Vice President and Press Secretary for the Unity for Democracy and Justice Party
- In office 2009–2011
- Preceded by: position established
- Succeeded by: Gizachew Shiferaw

Personal details
- Born: 4 November 1972 (age 53) Debre Tabor, Gondar Province, Ethiopian Empire
- Children: Nolawi Andualem Ruh Andualem
- Parent(s): Aragie Wale (father) Kassanesh Gebeyehu (mother)

= Andualem Aragie =

Ethiopian politician (born 1972)

Andualem Aragie (አንዱዓለም አራጌ; born 4 November 1972) is an Ethiopian politician and activist who is the Deputy Leader of Ethiopian Citizens for Social Justice (ECSJ), an opposition party formed after the merger of 7 smaller opposition parties in May 2019. He was formerly the vice president and press secretary for the Ethiopian-based Unity for Democracy and Justice Party (UDJP). Andualem was sentenced to a life sentence on terrorism charges after being imprisoned on September 14, 2011 along with prominent journalist Eskinder Nega and opposition party members and reporters. His arrest has been ascribed by human rights organizations as a crackdown on dissent. Human Rights Watch also reported his detention as well as other members of the opposition and the potential for serious abuse during his imprisonment. He is now released from prison after the government pardoned him and other prisoners of conscience.

== Early life ==

=== Childhood, education and career ===

Andualem was born in Fart'a county, Gondor, Ethiopia. He was the first son (second child) of Aragie Wale and Kassanesh Gebeyehu. He attended Meskerem Elementary School, Addis Ababa, while living with his Aunt.

Andualem initially attended Kokebe Tsibah High School in Addis Ababa finishing grades nine and ten, but transferred to Saint Joseph High School in Ethiopia, when he won a competitive scholarship. Upon graduation in 1996, he went on to study history at Addis Ababa University. In 1999, he graduated with a Bachelor of Arts degree in history.

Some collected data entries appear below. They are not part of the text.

/-- 41_state_machine R103: outside `Idle` a signal is still to come. -/
theorem remaining_pos {s : State} (hv : validConfig s.cfg = true) (hc : cursorInRange s) (hs : s.state ≠ .idle) :
    0 < remaining s := by
  obtain ⟨-, -, hr, -⟩ := bounds_of_valid _ hv
  cases h : s.state with
  | idle => exact absurd h hs
  | active =>
    rw [remaining_active h]
    omega
  | resetting =>
    rw [cursorInRange_resetting h] at hc
    rw [remaining_resetting h]
    omega

/-- 41_state_machine R90: with admitted parameters a cycle starts with the cursor in its range and
`N + RESET_CYCLES - 1` signals to come. -/
theorem start_begins {s : State} (hv : validConfig s.cfg = true) :
    ∃ t, start s = .next t ∧ t.cfg = s.cfg ∧ t.state ≠ .idle ∧ cursorInRange t ∧
      remaining t = s.cfg.n + s.cfg.resetCycles - 1 := by
  obtain ⟨hn, -⟩ := bounds_of_valid _ hv
  obtain hone | hmany : s.cfg.n = 1 ∨ 2 ≤ s.cfg.n := by omega
  · refine ⟨_, start_one s hone, by simp, by simp, ?_, ?_⟩
    · simp [cursorInRange]
    · simp [remaining, hone]
  · refine ⟨_, start_many s hmany, by simp, by simp, ?_, ?_⟩
    · simp [cursorInRange]
      omega
    · simp [remaining]
      omega

/-- 41_state_machine R103, R104: a recognised signal outside `Idle` keeps the cursor in its range and lowers the count
of signals to come by one. -/
theorem notify_counts {s : State} (sl : Slot) (hv : validConfig s.cfg = true) (hc : cursorInRange s)
    (hs : s.state ≠ .idle) :
    ∃ t, notify sl s = .next t ∧ t.cfg = s.cfg ∧ cursorInRange t ∧ remaining t + 1 = remaining s := by
  obtain ⟨-, hn, hr, hr', -⟩ := bounds_of_valid _ hv
  obtain ⟨h, hlt, ht⟩ | ⟨h, hlt, ht⟩ | ⟨h, hlt, ht⟩ | ⟨h, hlt, ht⟩ | ⟨h, -⟩ := notify_cases sl s hn
  · rw [cursorInRange_active h] at hc
    refine ⟨_, ht, by simp, ?_, ?_⟩
    · simp [cursorInRange, h]
      omega
    · simp [remaining, h]
      omega
  · rw [cursorInRange_active h] at hc
    refine ⟨_, ht, by simp, ?_, ?_⟩
    · simp [cursorInRange]
    · simp [remaining, h]
      omega
  · refine ⟨_, ht, by simp, ?_, ?_⟩
    · simp [cursorInRange, h]
      omega
    · simp [remaining, h]
      omega
  · rw [cursorInRange_resetting h] at hc
    refine ⟨_, ht, by simp, cursorInRange_idle (by simp), ?_⟩
    simp [remaining, h]
    omega
  · exact absurd h hs

/-- 20_memory R44: with admitted parameters `notify` always answers a next state. -/
theorem notify_total {s : State} (sl : Slot) (hv : validConfig s.cfg = true) : ∃ t, notify sl s = .next t := by
  obtain ⟨-, hn, -⟩ := bounds_of_valid _ hv
  obtain ⟨-, -, h⟩ | ⟨-, -, h⟩ | ⟨-, -, h⟩ | ⟨-, -, h⟩ | ⟨-, h⟩ := notify_cases sl s hn <;> exact ⟨_, h⟩

/-- An accepted `UPDATE` with admitted parameters: what `start_begins` says of `start`. -/
theorem exec_update_begins {s : State} (hv : validConfig s.cfg = true) (hs : s.state = .idle) :
    ∃ t, exec .update s = .next t ∧ t.cfg = s.cfg ∧ t.state ≠ .idle ∧ cursorInRange t ∧
      remaining t = s.cfg.n + s.cfg.resetCycles - 1 := by
  obtain ⟨t, ht, hcfg, hstate, hcursor, hrem⟩ := start_begins hv
  exact ⟨respond .ok 0 t, by rw [exec_update_idle s hs, ht, andThen], hcfg, hstate, hcursor, hrem⟩

/-- Settles O42: only the reserved command has no meaning; every other event reads pixels inside the store only. -/
theorem onlyReservedStops : Obligations.OnlyReservedStops := by
  intro i s hv
  cases i with
  | update =>
    by_cases hs : s.state = .idle
    · obtain ⟨t, ht, -⟩ := exec_update_begins hv hs
      exact .inl ⟨t, ht⟩
    · exact .inl ⟨_, exec_update_busy s hs⟩
  | abort =>
    by_cases hs : s.state = .idle
    · exact .inl ⟨_, exec_abort_idle s hs⟩
    · exact .inl ⟨_, exec_abort_running s hs⟩
  | reservedHost low => exact .inr ⟨low, rfl, exec_reservedHost low s⟩
  | half => exact .inl (notify_total .slot0 hv)
  | full => exact .inl (notify_total .slot1 hv)
  | _ => exact .inl ⟨_, rfl⟩

/-- 41_state_machine R100: only `UPDATE` leaves `Idle`, and `Active` is entered from `Idle` alone. -/
theorem exec_lifecycle {i : Instr} {s t : State} (h : exec i s = .next t) :
    (s.state = .idle → t.state ≠ .idle → i = .update) ∧ (s.state = .resetting → t.state ≠ .active) := by
  cases hb : isBlockEvent i with
  | true =>
    cases exec_blockResult hb h with
    | started hs _ => exact ⟨fun _ _ => rfl, fun hr => absurd (hs.symm.trans hr) nofun⟩
    | notified _ h =>
      obtain ⟨hs, p, rfl⟩ | ⟨hs, rfl⟩ | ⟨hs, rfl⟩ | ⟨hs, rfl⟩ | ⟨hs, rfl⟩ := notify_next h <;> simp [hs]
    | answered => exact ⟨fun hs ht => absurd hs ht, fun hs => by simp [hs]⟩
    | _ => simp
  | false =>
    obtain ⟨⟨-, hstate, -⟩, -⟩ := reception_frame hb h
    rw [hstate]
    exact ⟨absurd, fun hs => by simp [hs]⟩

/-- Settles O41: an environment action keeps `state` or forces `Idle`, and of the events only `UPDATE` leaves it. -/
theorem lifecycleTransitions : Obligations.LifecycleTransitions := by
  intro s t h
  have hrules : (s.state = .idle → t.state ≠ .idle → ∃ u, fetch s = .word (.host 0b001#3) u) ∧
      (s.state = .resetting → t.state ≠ .active) := by
    obtain ⟨-, ⟨w, u, i, hf, hw, h⟩ | ⟨e, u, hf, h⟩ | ⟨-, rfl⟩⟩ := step_next h
    · obtain ⟨⟨-, hstate, -⟩, -⟩ := fetch_word hf
      obtain ⟨hidle, hresetting⟩ := exec_lifecycle h
      rw [hstate] at hidle hresetting
      refine ⟨fun hs ht => ⟨u, ?_⟩, hresetting⟩
      obtain rfl := hidle hs ht
      rw [hf, ← (encodeDecodeAgree w .update hw).2, encode]
    · obtain ⟨r, rfl, -⟩ := fetch_action hf
      obtain ⟨-, ⟨hstate, -⟩ | hstate, -⟩ := envAct_next h <;> rw [hstate]
      · exact ⟨absurd, fun hs => by simp [hs]⟩
      · exact ⟨fun _ ht => absurd rfl ht, nofun⟩
    · exact ⟨absurd, fun hs => by simp [hs]⟩
  refine ⟨hrules.1, hrules.2, fun ht => ?_⟩
  cases hs : s.state with
  | idle => exact .inr rfl
  | active => exact .inl rfl
  | resetting => exact absurd ht (hrules.2 hs)

/-- Settles O14: outside `Idle` the signal is counted. -/
theorem signalLowersRemaining : Obligations.SignalLowersRemaining := by
  intro s sl hgood hs
  obtain ⟨t, ht, -, -, hrem⟩ := notify_counts sl hgood.valid hgood.cursor hs
  exact ⟨t, (exec_signalOf sl s).trans ht, hrem⟩

/-- 41_state_machine R103: a run of signals no longer than the count of signals to come lowers it by its length. -/
theorem runSignals_counts (sls : List Slot) : ∀ s : State, validConfig s.cfg = true → cursorInRange s →
    sls.length ≤ remaining s →
    ∃ t, runEvents (sls.map signalOf) s = .next t ∧ t.cfg = s.cfg ∧ cursorInRange t ∧
      remaining t + sls.length = remaining s := by
  induction sls with
  | nil => exact fun s _ hc _ => ⟨s, rfl, rfl, hc, rfl⟩
  | cons sl sls ih =>
    intro s hv hc hlen
    rw [List.length_cons] at hlen
    have hs : s.state ≠ .idle := fun hs => by
      rw [remaining_idle hs] at hlen
      omega
    obtain ⟨t, ht, hcfg, hct, hrem⟩ := notify_counts sl hv hc hs
    obtain ⟨u, hu, hcfg', hcu, hrem'⟩ := ih t (hcfg ▸ hv) hct (by omega)
    refine ⟨u, ?_, hcfg'.trans hcfg, hcu, by rw [List.length_cons]; omega⟩
    rw [List.map_cons, runEvents, exec_signalOf, ht]
    exact hu

/-- Settles O47: the count of signals to come begins at `N + RESET_CYCLES - 1`, each signal lowers it by one, and it is
0 exactly in `Idle`. -/
theorem cycleLength : Obligations.CycleLength := by
  intro s sls hv hs hlen
  obtain ⟨t, ht, hcfg, -, hct, hrem⟩ := exec_update_begins hv hs
  have hvt : validConfig t.cfg = true := hcfg ▸ hv
  obtain ⟨u, hu, hcfgu, hcu, hremu⟩ := runSignals_counts sls t hvt hct (by omega)
  refine ⟨t, u, ht, hu, ?_, fun k hk => ?_⟩
  · by_contra hne
    have := remaining_pos (hcfgu ▸ hvt) hcu hne
    omega
  · have hlenk : (sls.take k).length = k := by
      rw [List.length_take]
      omega
    obtain ⟨v, hv', -, -, hremv⟩ := runSignals_counts (sls.take k) t hvt hct (by omega)
    refine ⟨v, hv', fun hidle => ?_⟩
    rw [remaining_idle hidle] at hremv
    omega

/-! ### The invariant -/

/-- What the invariant says of two states that share the block and the store; the second has no more signals pending. -/
theorem GoodState.of_sameBlock {s t : State} (hs : GoodState s) (h : sameBlock s t)
    (hp : t.pend.length ≤ s.pend.length) : GoodState t := by
  obtain ⟨hcfg, hstate, hcursor, -, hpix⟩ := h
  obtain ⟨hvalid, hrange, hstore, hpending⟩ := hs
  refine ⟨hcfg ▸ hvalid, (cursorInRange_congr hcfg hstate hcursor).2 hrange, ?_, ?_⟩
  · rwa [storeGood, hcfg, hpix]
  · rw [promptPending, hcfg]
    exact fun hd => hp.trans (hpending hd)

/-- 42_control_surface R110: zeroing every pixel keeps the store's form. -/
theorem storeGood_zeroPixels {s : State} (h : storeGood s) :
    Memory.wf (zeroPixels s.pix s.cfg.n) = true ∧ memWithin (3 * s.cfg.n) (zeroPixels s.pix s.cfg.n) = true :=
  ⟨wf_zeroPixels _ h.1 _, memWithin_zeroPixels _ _ h.2 _ le_rfl⟩

/-- 41_state_machine R104 (a), (b): an event of the block leaves the cursor in its range. -/
theorem BlockResult.cursorInRange {i : Instr} {s t : State} (h : BlockResult s i t) (hv : validConfig s.cfg = true)
    (hc : Machine.cursorInRange s) : Machine.cursorInRange t := by
  cases h with
  | started hs h =>
    obtain ⟨t, ht, -, -, hct, -⟩ := start_begins hv
    rw [ht] at h
    cases h
    exact hct
  | notified sl h =>
    by_cases hs : s.state = .idle
    · rw [notify_idle _ s hs] at h
      cases h
      exact cursorInRange_idle rfl
    · obtain ⟨t, ht, -, hct, -⟩ := notify_counts sl hv hc hs
      rw [ht] at h
      cases h
      exact hct
  | answered => exact hc
  | _ => exact cursorInRange_idle rfl

/-- Every event keeps the invariant. -/
theorem GoodState.exec {i : Instr} {s t : State} (hs : GoodState s) (h : Machine.exec i s = .next t) :
    GoodState t := by
  obtain ⟨hcfg, hpend⟩ := exec_cfg_pend h
  cases hb : isBlockEvent i with
  | true =>
    have hr := exec_blockResult hb h
    refine ⟨hcfg ▸ hs.valid, hr.cursorInRange hs.valid hs.cursor, ?_, ?_⟩
    · by_cases hi : i = .init
      · subst hi
        cases h
        exact storeGood_zeroPixels hs.store
      · rw [storeGood, hcfg, hr.pix hi]
        exact hs.store
    · rw [promptPending, hcfg, hpend]
      exact hs.pending
  | false => exact hs.of_sameBlock (reception_frame hb h).1 (by rw [hpend])

/-- Every action of the environment keeps the invariant; a carrier period runs with no prompt signal waiting. -/
theorem GoodState.envAct {e : EnvAction} {s t : State} (hs : GoodState s)
    (hp : s.cfg.delivery = .prompt → s.pend = []) (h : Machine.envAct e s = .next t) : GoodState t := by
  cases e with
  | reset =>
    cases h
    exact ⟨hs.valid, cursorInRange_idle rfl, hs.store, hs.pending⟩
  | pixWrite i p =>
    obtain ⟨hi, rfl⟩ := (pixWrite_eq_next s t i p).1 h
    exact ⟨hs.valid, hs.cursor, ⟨wf_putPixel _ hs.store.1 _ _, memWithin_putPixel _ _ hs.store.2 _ _ hi⟩, hs.pending⟩
  | tick =>
    cases h
    obtain ⟨hcfg, hstate, hcursor, -, hpix⟩ := xeTick_block s
    refine ⟨hcfg ▸ hs.valid, (cursorInRange_congr hcfg hstate hcursor).2 hs.cursor, ?_, fun hd => ?_⟩
    · rw [storeGood, hcfg, hpix]
      exact hs.store
    · have hlen := xeTick_pend_length s
      rwa [hp (hcfg ▸ hd)] at hlen
  | holdLow k =>
    cases h
    unfold holdLow
    split
    · exact ⟨hs.valid, hs.cursor, hs.store, hs.pending⟩
    · exact hs

/-- Settles O48: the fetch shares the block with the state before, and the event or action it fetches keeps the
invariant. -/
theorem stepKeepsInvariant : Obligations.StepKeepsInvariant := by
  intro s t hs h
  obtain ⟨-, ⟨w, u, i, hf, -, h⟩ | ⟨e, u, hf, h⟩ | ⟨-, rfl⟩⟩ := step_next h
  · obtain ⟨hblock, -, -, -, hpend⟩ := fetch_word hf
    exact (hs.of_sameBlock hblock hpend).exec h
  · obtain ⟨r, rfl, hp⟩ := fetch_action hf
    exact (hs.of_sameBlock ⟨rfl, rfl, rfl, rfl, rfl⟩ le_rfl : GoodState { s with trace := r }).envAct hp h
  · exact hs

/-- Settles O49: after reset the state is `Idle`, and the store and the pending signals are empty. -/
theorem resetMeetsInvariant : Obligations.ResetMeetsInvariant := by
  have hreset : ∀ c : Config, validConfig c = true → GoodState (State.resetOf c) := fun c hv =>
    ⟨hv, cursorInRange_idle rfl, ⟨rfl, rfl⟩, fun _ => Nat.zero_le 1⟩
  exact ⟨hreset, hreset _ Tests.test_validConfig_example⟩

end Sys2Proof.Machine
end

section
/-! Proofs about a step (60_exceptions R135, R136, R138): what `fetch` answers where the ports are free and where they
are not, and what `step` makes of it. -/

namespace Sys2Proof.Machine

/-- 60_exceptions R138: with nothing on the ports and no prompt signal waiting, the host's commands come next. -/
theorem fetch_of_portsFree {s : State} (hxc : s.xc = .none) (hrsp : s.rsp = none)
    (hp : s.cfg.delivery = .prompt → s.pend = []) : fetch s = fetchCommand s := by
  obtain ⟨c, hc, hne, -⟩ | ⟨-, r, hr, -⟩ | ⟨-, -, k, ks, hd, hk, -⟩ | ⟨-, -, -, hf⟩ := fetch_cases s
  · exact absurd (hc.symm.trans hxc) hne
  · exact absurd (hrsp.symm.trans hr) nofun
  · exact absurd ((hp hd).symm.trans hk) nofun
  · exact hf

/-- 60_exceptions R136: a command that waits on its port is next. -/
theorem fetchCommand_of_waiting {s : State} {cmd : BitVec 3} (h : s.hostCmd = some cmd) :
    fetchCommand s = .word (.host cmd) { s with hostCmd := none } := by
  rw [fetchCommand, h]

/-- 30_encoding R73: with the ports free and no command waiting, the trace is next. -/
theorem fetch_of_idlePorts {s : State} (hxc : s.xc = .none) (hrsp : s.rsp = none)
    (hp : s.cfg.delivery = .prompt → s.pend = []) (hcmd : s.hostCmd = none) : fetch s = fetchTrace s := by
  rw [fetch_of_portsFree hxc hrsp hp, fetchCommand, hcmd]

/-- 60_exceptions R138: a command on the transfer-control port is received first. -/
theorem fetch_of_xc {s : State} (h : s.xc ≠ .none) :
    fetch s = .word (.xctl (xferWord s.xc)) { s with xc := .none } := by
  obtain ⟨c, rfl, -, hf⟩ | ⟨hxc, -⟩ | ⟨hxc, -⟩ | ⟨hxc, -⟩ := fetch_cases s
  · exact hf
  all_goals exact absurd hxc h

/-- 60_exceptions R138: with no command on its port, the other ports come next. -/
theorem fetch_of_noCommand {s : State} (h : s.xc = .none) : fetch s = fetchResponse s := by
  rw [fetch, h]

/-- 60_exceptions R138: then a response. -/
theorem fetch_of_rsp {s : State} {r : Response} (hxc : s.xc = .none) (hrsp : s.rsp = some r) :
    fetch s = .word (.rsp (resultWord r.code) r.val) { s with rsp := none } := by
  rw [fetch_of_noCommand hxc, fetchResponse, hrsp]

His first job after graduation was at the World Bank where he was a researcher. He later worked for the Ethiopian Economic Association.

== Politics ==
Andualem started his political career in 2000 as a founding member of the Ethiopian Democratic Party (EDP). He was later elected to the position of Deputy General Secretary of EDP. In 2005, he was an officer of a large coalition of opposition parties formally known as the Coalition for Unity and Democracy or informally as Kinijit. The Kinijit was made up of the All-Ethiopian Unity Party, the Ethiopian Democratic Party, the Rainbow Party, and the Ethiopian Democratic League Party.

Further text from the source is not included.